彼がクレアを引き付けるとクレアは彼のリードに合わせて踊り始めました。彼はクレアがダンスを踊れると解ると何度もターンを繰り返しました。クレアは其れこそ本当に羽が生えたように軽やかに其れに合わせてとびはねました。クレアのドレスが其の度にふわりふわりと揺れました。軽やかに素晴らしいステップを見せる二人は次第に周りの人の注目を集めましたがクレアはダンスが面白くて夢中で自分に何が起きているのかも解りませんでした。
最後は真ん中で二人のくるくると回るダンスにライトが当たって周りの人達も動きを止めて二人を見てました。やがて音楽が終わりステップが止まると我に返ったクレアは教えて貰った様に一歩引いて優雅に挨拶をして例の優雅に後ろ髪をひかれる様に見せる後ろを向き方をするとゆっくりと歩き始めました。
しばらく歩くと更にライトが暗くなりました。
この後はカップルになった二人が此れからの事を打ち合わせをする時間でした。
クレアは一生懸命「壁の花席」を探して見つけると今度は前と違ってゆっくりと其処に歩いて行きました。

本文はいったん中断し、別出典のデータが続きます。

-- ==== Sys2Proof/Certificates/Slice0/Obligations.lean ====
section
/-! DEFINITION. The statements for the provers, in the order of OBLIGATIONS.json. -/

open Sys2Proof Sys2Proof.Machine

/-! ### The machine as a whole -/

/-- A step takes the command at the front of the queue and runs it with the rest of the queue; on an empty queue a
microsecond passes and no memory, tile or register of the tiles changes (log 1). -/
def Obligations.StepRunsFrontCommand : Prop :=
  (∀ (c : Instr) (rest : List Instr) (s : State),
    step { s with pending := c :: rest } = exec c { s with pending := rest })
  ∧ ∀ s : State, s.pending = [] →
    ∃ s', step s = .next s' ∧ s'.us = s.us + 1 ∧ s'.pending = [] ∧ sameMemory s s' ∧ s'.tiles = s.tiles

/-- After reset every register holds the reset value of its table (DMC_IDENT, whose fields the part gives, apart), no
command waits, the memories list nothing and have their canonical form, and no part of the module has power. What an
unlisted byte reads as, and the reset values of registers for which no table gives one, are the model's choice (log 2, log
3). -/
def Obligations.ResetState : Prop :=
  (∀ off, off ≠ DMC_IDENT → State.reset.reg off = regReset off)
    ∧ State.reset.pending = [] ∧ memoriesWf State.reset
    ∧ (∀ a, memGet State.reset.spad a = memDefault ∧ memGet State.reset.hbm a = memDefault
        ∧ memGet State.reset.ddr a = memDefault)
    ∧ (∀ t, State.reset.tile t = tileReset) ∧ State.reset.power.mainGood = false
    ∧ State.reset.frame.armed = none ∧ State.reset.events = []

/-- Every step keeps the canonical form of the three memories: addresses rise strictly, and no listed byte equals what an
unlisted address reads as. -/
def Obligations.StepKeepsMemoriesCanonical : Prop :=
  ∀ s s' : State, memoriesWf s → step s = .next s' → memoriesWf s'

/-- A command that names a logical tile the part does not have stops with a fault (log 33); every other command, and every
command of a tile that the part has, answers a next state. No command is refused. -/
def Obligations.OnlyMissingTilesFault : Prop :=
  ∀ (i : Instr) (s : State),
    (∀ t, tileOf i = some t → s.tileCount ≤ t → exec i s = .fault (.noSuchTile t))
    ∧ ((∀ t, tileOf i = some t → t < s.tileCount) → ∃ s', exec i s = .next s')

/-! ### The Mule -/

/-- The words of the Mule's instructions (R150, R151): each legal word is the word of exactly one command of a tile, with
every register number and immediate at every value; the words of the commands are legal but for an instruction of form A
whose opcode needs bits 10:0 clear, which the form itself clears. -/
def Obligations.MuleWordsAreUnique : Prop :=
  (∀ (i j : Instr) (t : Nat) (w : BitVec 32), muleWord i = some (t, w) → muleWord j = some (t, w) → i = j)
    ∧ (∀ (i : Instr) (t : Nat) (w : BitVec 32), muleWord i = some (t, w) → muleIllegal w = false)
    ∧ ∀ (t : Nat) (w : BitVec 32), muleIllegal w = false → ∃ i, muleWord i = some (t, w)

/-- Arithmetic of the Mule (R151): the 22 arithmetic instructions write the value of the table of R151 to d, a write to s0
is ignored (R148), the pc advances by 4, and nothing else changes. -/
def Obligations.MuleArithmeticWritesResult : Prop :=
  ∀ (i : Instr) (s : State) (t : Nat) (w : BitVec 32) (d : BitVec 5) (v : BitVec 32),
    muleWord i = some (t, w) → muleAt s t w → muleResult s i = some (d, v) →
    ∃ s', exec i s = .next s' ∧ muleWrote s s' t d v ((s.tile t).mule.pc + 4)

/-- Loads of the Mule (R149, R151, R164): from data memory and from the tile's own slice the little-endian bytes at the
address, sign- or zero-extended; from the register window, by words only, what the register read answers; an address
outside the map faults with ADDR before an address that is no multiple of the width faults with MISALIGNED; an
uncorrectable word or a poison mark faults with DATA, a failed register access with ADDR. Stores of the Mule (R149, R151,
R164): the low bytes of d go, little-endian, to data memory, to the tile's own slice or, by words only, to the register
window, and no other byte of any memory changes; the faults are those of loads. -/
def Obligations.MuleMemoryAccesses : Prop :=
  (∀ (i : Instr) (s : State) (t : Nat) (w : BitVec 32) (n : Nat) (sx : Bool) (d : BitVec 5) (addr : BitVec 32),
    muleWord i = some (t, w) → muleAt s t w → muleLoadOf s i = some (t, n, sx, d, addr) →
    let a := addr.toNat
    let pc := (s.tile t).mule.pc
    -- data memory
    (a < 0x2000 → a % n = 0 →
      let v := extended n sx (leNat ((List.range n).map fun k => mapGet 0 (s.tile t).mule.dmem (a + k)))
      (mapFind (s.tile t).mule.dmemErr (a / 4) = none → ∃ s', exec i s = .next s' ∧ muleWrote s s' t d v (pc + 4))
      ∧ (mapFind (s.tile t).mule.dmemErr (a / 4) = some .single →
          ∃ s', exec i s = .next s' ∧ s'.sreg t d = (if d = 0 then 0 else v) ∧ (s'.tile t).mule.pc = pc + 4
            ∧ (s'.reg (MUL_ECC_CORR t)).toNat = min ((s.reg (MUL_ECC_CORR t)).toNat + 1) (2 ^ 32 - 1))
      ∧ (mapFind (s.tile t).mule.dmemErr (a / 4) = some .double →
          ∃ s', exec i s = .next s' ∧ muleFaulted s s' t faultData))
    -- the tile's own slice: `s1` is the state with the errors of the read recorded (R235)
    ∧ (0x10000000 ≤ a → a < 0x10100000 → a % n = 0 →
      let r := s.spadRead t (a - 0x10000000) n
      let v := extended n sx (leNat ((List.range n).map fun k => memGet s.spad (spadOff t (a - 0x10000000 + k))))
      (causeJoinAll r.2.causes = .none → ∃ s', exec i s = .next s' ∧ muleWrote r.1 s' t d v (pc + 4))
      ∧ (causeJoinAll r.2.causes ≠ .none → ∃ s', exec i s = .next s' ∧ muleFaulted r.1 s' t faultData))
    -- the tile's own registers
    ∧ (0x20000000 ≤ a → a < 0x20100000 → n = 4 → a % 4 = 0 →
      let r := tileRead s (.mule t) t (a - 0x20000000)
      (r.2.1 = stDone → ∃ s', exec i s = .next s' ∧ muleWrote r.1 s' t d r.2.2 (pc + 4))
      ∧ (r.2.1 ≠ stDone → ∃ s', exec i s = .next s' ∧ muleFaulted r.1 s' t faultAddr))
    -- elsewhere, and not aligned
    ∧ (¬ a < 0x2000 → ¬ (0x10000000 ≤ a ∧ a < 0x10100000) → ¬ (0x20000000 ≤ a ∧ a < 0x20100000 ∧ n = 4) →
        ∃ s', exec i s = .next s' ∧ muleFaulted s s' t faultAddr)
    ∧ (a < 0x2000 ∨ (0x10000000 ≤ a ∧ a < 0x10100000) ∨ (0x20000000 ≤ a ∧ a < 0x20100000 ∧ n = 4) → a % n ≠ 0 →
        ∃ s', exec i s = .next s' ∧ muleFaulted s s' t faultMisaligned))
  ∧ (∀ (i : Instr) (s : State) (t : Nat) (w : BitVec 32) (n : Nat) (addr v : BitVec 32),
    muleWord i = some (t, w) → muleAt s t w → muleStoreOf s i = some (t, n, addr, v) →
    let a := addr.toNat
    let pc := (s.tile t).mule.pc
    let byte := fun k => BitVec.ofNat 8 (v.toNat / 256 ^ k)
    -- data memory
    (a < 0x2000 → a % n = 0 →
      ∃ s', exec i s = .next s' ∧ onlyMule s s' t ∧ (s'.tile t).mule.pc = pc + 4
        ∧ (∀ r, s'.sreg t r = s.sreg t r)
        ∧ ∀ x, mapGet 0 (s'.tile t).mule.dmem x
            = if a ≤ x ∧ x < a + n then byte (x - a) else mapGet 0 (s.tile t).mule.dmem x)
    -- the tile's own slice
    ∧ (0x10000000 ≤ a → a < 0x10100000 → a % n = 0 →
      let b := spadOff t (a - 0x10000000)
      ∃ s', exec i s = .next s' ∧ (s'.tile t).mule = { (s.tile t).mule with pc := pc + 4 } ∧ sameTilesBut s s' [t]
        ∧ { s' with spad := s.spad, spadMark := s.spadMark, spadErr := s.spadErr, tiles := s.tiles } = s
        ∧ ∀ x, memGet s'.spad x = if b ≤ x ∧ x < b + n then byte (x - b) else memGet s.spad x)
    -- the tile's own registers: `s1` is the state that the register write leaves
    ∧ (0x20000000 ≤ a → a < 0x20100000 → n = 4 → a % 4 = 0 →
      let r := tileWrite s (.mule t) t (a - 0x20000000) v
      (r.2 = stDone → ∃ s', exec i s = .next s' ∧ onlyMule r.1 s' t
          ∧ (s'.tile t).mule = { (r.1.tile t).mule with pc := (r.1.tile t).mule.pc + 4 })
      ∧ (r.2 ≠ stDone → ∃ s', exec i s = .next s' ∧ muleFaulted r.1 s' t faultAddr))
    -- elsewhere, and not aligned
    ∧ (¬ a < 0x2000 → ¬ (0x10000000 ≤ a ∧ a < 0x10100000) → ¬ (0x20000000 ≤ a ∧ a < 0x20100000 ∧ n = 4) →
        ∃ s', exec i s = .next s' ∧ muleFaulted s s' t faultAddr)
    ∧ (a < 0x2000 ∨ (0x10000000 ≤ a ∧ a < 0x10100000) ∨ (0x20000000 ≤ a ∧ a < 0x20100000 ∧ n = 4) → a % n ≠ 0 →
        ∃ s', exec i s = .next s' ∧ muleFaulted s s' t faultMisaligned))
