@[simp] theorem State.modTile_pending (t : Nat) (f : Tile → Tile) : (s.modTile t f).pending = s.pending := rfl
@[simp] theorem State.modTile_freeCount (t : Nat) (f : Tile → Tile) : (s.modTile t f).freeCount = s.freeCount := rfl
@[simp] theorem State.modTile_entropyCount (t : Nat) (f : Tile → Tile) : (s.modTile t f).entropyCount = s.entropyCount := rfl
@[simp] theorem State.modTile_part (t : Nat) (f : Tile → Tile) : (s.modTile t f).part = s.part := rfl
@[simp] theorem State.modTile_regs (t : Nat) (f : Tile → Tile) : (s.modTile t f).regs = s.regs := rfl
@[simp] theorem State.modTile_regAnswer (t : Nat) (f : Tile → Tile) : (s.modTile t f).regAnswer = s.regAnswer := rfl
@[simp] theorem State.modTile_shadow (t : Nat) (f : Tile → Tile) : (s.modTile t f).shadow = s.shadow := rfl
@[simp] theorem State.modTile_hiLatch (t : Nat) (f : Tile → Tile) : (s.modTile t f).hiLatch = s.hiLatch := rfl
@[simp] theorem State.modTile_spad (t : Nat) (f : Tile → Tile) : (s.modTile t f).spad = s.spad := rfl
@[simp] theorem State.modTile_hbm (t : Nat) (f : Tile → Tile) : (s.modTile t f).hbm = s.hbm := rfl
@[simp] theorem State.modTile_ddr (t : Nat) (f : Tile → Tile) : (s.modTile t f).ddr = s.ddr := rfl
@[simp] theorem State.modTile_spadMark (t : Nat) (f : Tile → Tile) : (s.modTile t f).spadMark = s.spadMark := rfl
@[simp] theorem State.modTile_hbmPoison (t : Nat) (f : Tile → Tile) : (s.modTile t f).hbmPoison = s.hbmPoison := rfl
@[simp] theorem State.modTile_ddrPoison (t : Nat) (f : Tile → Tile) : (s.modTile t f).ddrPoison = s.ddrPoison := rfl
@[simp] theorem State.modTile_spadErr (t : Nat) (f : Tile → Tile) : (s.modTile t f).spadErr = s.spadErr := rfl
@[simp] theorem State.modTile_hbmErr (t : Nat) (f : Tile → Tile) : (s.modTile t f).hbmErr = s.hbmErr := rfl
@[simp] theorem State.modTile_ddrErr (t : Nat) (f : Tile → Tile) : (s.modTile t f).ddrErr = s.ddrErr := rfl
@[simp] theorem State.modTile_rowWords (t : Nat) (f : Tile → Tile) : (s.modTile t f).rowWords = s.rowWords := rfl
@[simp] theorem State.modTile_frame (t : Nat) (f : Tile → Tile) : (s.modTile t f).frame = s.frame := rfl
@[simp] theorem State.modTile_routes (t : Nat) (f : Tile → Tile) : (s.modTile t f).routes = s.routes := rfl
@[simp] theorem State.modTile_routesNext (t : Nat) (f : Tile → Tile) : (s.modTile t f).routesNext = s.routesNext := rfl
@[simp] theorem State.modTile_twins (t : Nat) (f : Tile → Tile) : (s.modTile t f).twins = s.twins := rfl
@[simp] theorem State.modTile_twinsNext (t : Nat) (f : Tile → Tile) : (s.modTile t f).twinsNext = s.twinsNext := rfl
@[simp] theorem State.modTile_twinClear (t : Nat) (f : Tile → Tile) : (s.modTile t f).twinClear = s.twinClear := rfl
@[simp] theorem State.modTile_entries (t : Nat) (f : Tile → Tile) : (s.modTile t f).entries = s.entries := rfl
@[simp] theorem State.modTile_reqWait (t : Nat) (f : Tile → Tile) : (s.modTile t f).reqWait = s.reqWait := rfl
@[simp] theorem State.modTile_sent (t : Nat) (f : Tile → Tile) : (s.modTile t f).sent = s.sent := rfl
@[simp] theorem State.modTile_flight (t : Nat) (f : Tile → Tile) : (s.modTile t f).flight = s.flight := rfl
@[simp] theorem State.modTile_answers (t : Nat) (f : Tile → Tile) : (s.modTile t f).answers = s.answers := rfl
@[simp] theorem State.modTile_power (t : Nat) (f : Tile → Tile) : (s.modTile t f).power = s.power := rfl
@[simp] theorem State.modTile_mgmt (t : Nat) (f : Tile → Tile) : (s.modTile t f).mgmt = s.mgmt := rfl
@[simp] theorem State.modTile_tap (t : Nat) (f : Tile → Tile) : (s.modTile t f).tap = s.tap := rfl
@[simp] theorem State.modTile_cands (t : Nat) (f : Tile → Tile) : (s.modTile t f).cands = s.cands := rfl
@[simp] theorem State.modTile_viewAt (t : Nat) (f : Tile → Tile) : (s.modTile t f).viewAt = s.viewAt := rfl
@[simp] theorem State.modTile_electing (t : Nat) (f : Tile → Tile) : (s.modTile t f).electing = s.electing := rfl
@[simp] theorem State.modTile_clk (t : Nat) (f : Tile → Tile) : (s.modTile t f).clk = s.clk := rfl
@[simp] theorem State.modTile_regions (t : Nat) (f : Tile → Tile) : (s.modTile t f).regions = s.regions := rfl
@[simp] theorem State.modTile_work (t : Nat) (f : Tile → Tile) : (s.modTile t f).work = s.work := rfl
@[simp] theorem State.modTile_refresh (t : Nat) (f : Tile → Tile) : (s.modTile t f).refresh = s.refresh := rfl
@[simp] theorem State.modTile_fab (t : Nat) (f : Tile → Tile) : (s.modTile t f).fab = s.fab := rfl
@[simp] theorem State.modTile_agp (t : Nat) (f : Tile → Tile) : (s.modTile t f).agp = s.agp := rfl
@[simp] theorem State.modTile_colls (t : Nat) (f : Tile → Tile) : (s.modTile t f).colls = s.colls := rfl
@[simp] theorem State.modTile_colStarted (t : Nat) (f : Tile → Tile) : (s.modTile t f).colStarted = s.colStarted := rfl
@[simp] theorem State.modTile_wpairs (t : Nat) (f : Tile → Tile) : (s.modTile t f).wpairs = s.wpairs := rfl
@[simp] theorem State.modTile_shr (t : Nat) (f : Tile → Tile) : (s.modTile t f).shr = s.shr := rfl
@[simp] theorem State.modTile_load (t : Nat) (f : Tile → Tile) : (s.modTile t f).load = s.load := rfl
@[simp] theorem State.modTile_slotDigest (t : Nat) (f : Tile → Tile) : (s.modTile t f).slotDigest = s.slotDigest := rfl
@[simp] theorem State.modTile_ctxOp (t : Nat) (f : Tile → Tile) : (s.modTile t f).ctxOp = s.ctxOp := rfl
@[simp] theorem State.modTile_ctxTick (t : Nat) (f : Tile → Tile) : (s.modTile t f).ctxTick = s.ctxTick := rfl
@[simp] theorem State.modTile_ctxMules (t : Nat) (f : Tile → Tile) : (s.modTile t f).ctxMules = s.ctxMules := rfl
@[simp] theorem State.modTile_ctxKey (t : Nat) (f : Tile → Tile) : (s.modTile t f).ctxKey = s.ctxKey := rfl
@[simp] theorem State.modTile_bootNonce (t : Nat) (f : Tile → Tile) : (s.modTile t f).bootNonce = s.bootNonce := rfl
@[simp] theorem State.modTile_ctxDrawn (t : Nat) (f : Tile → Tile) : (s.modTile t f).ctxDrawn = s.ctxDrawn := rfl
@[simp] theorem State.modTile_dumpBuf (t : Nat) (f : Tile → Tile) : (s.modTile t f).dumpBuf = s.dumpBuf := rfl
@[simp] theorem State.modTile_dsigs (t : Nat) (f : Tile → Tile) : (s.modTile t f).dsigs = s.dsigs := rfl
@[simp] theorem State.modTile_us (t : Nat) (f : Tile → Tile) : (s.modTile t f).us = s.us := rfl
@[simp] theorem State.modTile_hlk (t : Nat) (f : Tile → Tile) : (s.modTile t f).hlk = s.hlk := rfl
@[simp] theorem State.modTile_tickFlits (t : Nat) (f : Tile → Tile) : (s.modTile t f).tickFlits = s.tickFlits := rfl
@[simp] theorem State.modTile_items (t : Nat) (f : Tile → Tile) : (s.modTile t f).items = s.items := rfl
@[simp] theorem State.modTile_rstJob (t : Nat) (f : Tile → Tile) : (s.modTile t f).rstJob = s.rstJob := rfl
@[simp] theorem State.modTile_rstRows (t : Nat) (f : Tile → Tile) : (s.modTile t f).rstRows = s.rstRows := rfl
@[simp] theorem State.modTile_rstWarm (t : Nat) (f : Tile → Tile) : (s.modTile t f).rstWarm = s.rstWarm := rfl
@[simp] theorem State.modTile_closed (t : Nat) (f : Tile → Tile) : (s.modTile t f).closed = s.closed := rfl
@[simp] theorem State.modTile_events (t : Nat) (f : Tile → Tile) : (s.modTile t f).events = s.events := rfl
@[simp] theorem State.modTile_carried (t : Nat) (f : Tile → Tile) : (s.modTile t f).carried = s.carried := rfl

席に戻るとモニークが待ってました。「クレア、お菓子、お菓子」と袋をもって合図をしてます。
そうです。クレアとモニークには此処に来れなかったクラスメートの為にクラスメートが用意した袋にお菓子を詰めて其れをスカートの下のパニエの中に入れて其れを気づかれないようにして外に出て学校が手配した馬車に乗って帰ると言う最後の仕事が待っていたのです。
モニークはクレア用の袋をクレアに手渡しました。「こんなに大きいの!?」とクレアは渡された袋を見て思いました。「壁の花席」のテーブルにあったお菓子は殆ど食べつくされてありません。二人は薄暗くなった事を良い事に他の席の残っているお菓子の残っているテーブルに移動してカップルが此れからの事を話すのに夢中になっている隙に其処のテーブルの上のお菓子を袋に詰めて回りました。
其れをカーテンの後ろに行ってかわるがわるにお互いを隠しながらパニエの中に袋を入れて其の上から袋を掴んで歩き始めました。重くて横歩きが精一杯です。モニークが兎に角外に出ようと言うので一番近くにあったドアから外に出ました。
とても歩ける様なもので無いのでクレアは周りを見て誰もいない事を良い事にパニエの中から袋を出して担ぎました。するとモニークも真似をして担ぎました。そうしないと重くてもって歩けないからです。
其れから二人は馬車がありそうな所を探して歩き始めました。
何処にも人ひとりいません。二人は一旦会場に戻ろうとしましたがどこのドアもしまっていて開いているドアが見つかりません。
「馬車が行ってしまったんじゃない?」とクレアが言うとモニークが士官学校と家の学校は近いから歩きましょうと言うとどんどん其の会場から離れて歩き始めました。
「ねぇ、お腹すかない?」とクレアが言いました。クレアはパーティ会場に付いてからジュースを飲んだだけで何も食べてなかったのです。モニークも同じでした。
二人は相談して少しぐらいなら袋の中のお菓子を食べて良いだろうという事になり座っては袋からお菓子を取り出して食べてはまた進んで座っては袋からお菓子を食べて進みを繰り返しました。
いくら言っても自分達が知っている道にたどり着きません。ついにモニークが自分達は道に迷っていると口に出しました。
此処はどこだろうと辺りを見渡しても同じ草原が月に照らされて続いているだけです。モニークは疲れ切っていました。ドレスが豪華な分、其れを支えるパニエも丈夫で重いのです。
次第に頑張り屋のモニークも口数が少なくなり髪もぼさぼさで目も映ろになってきました。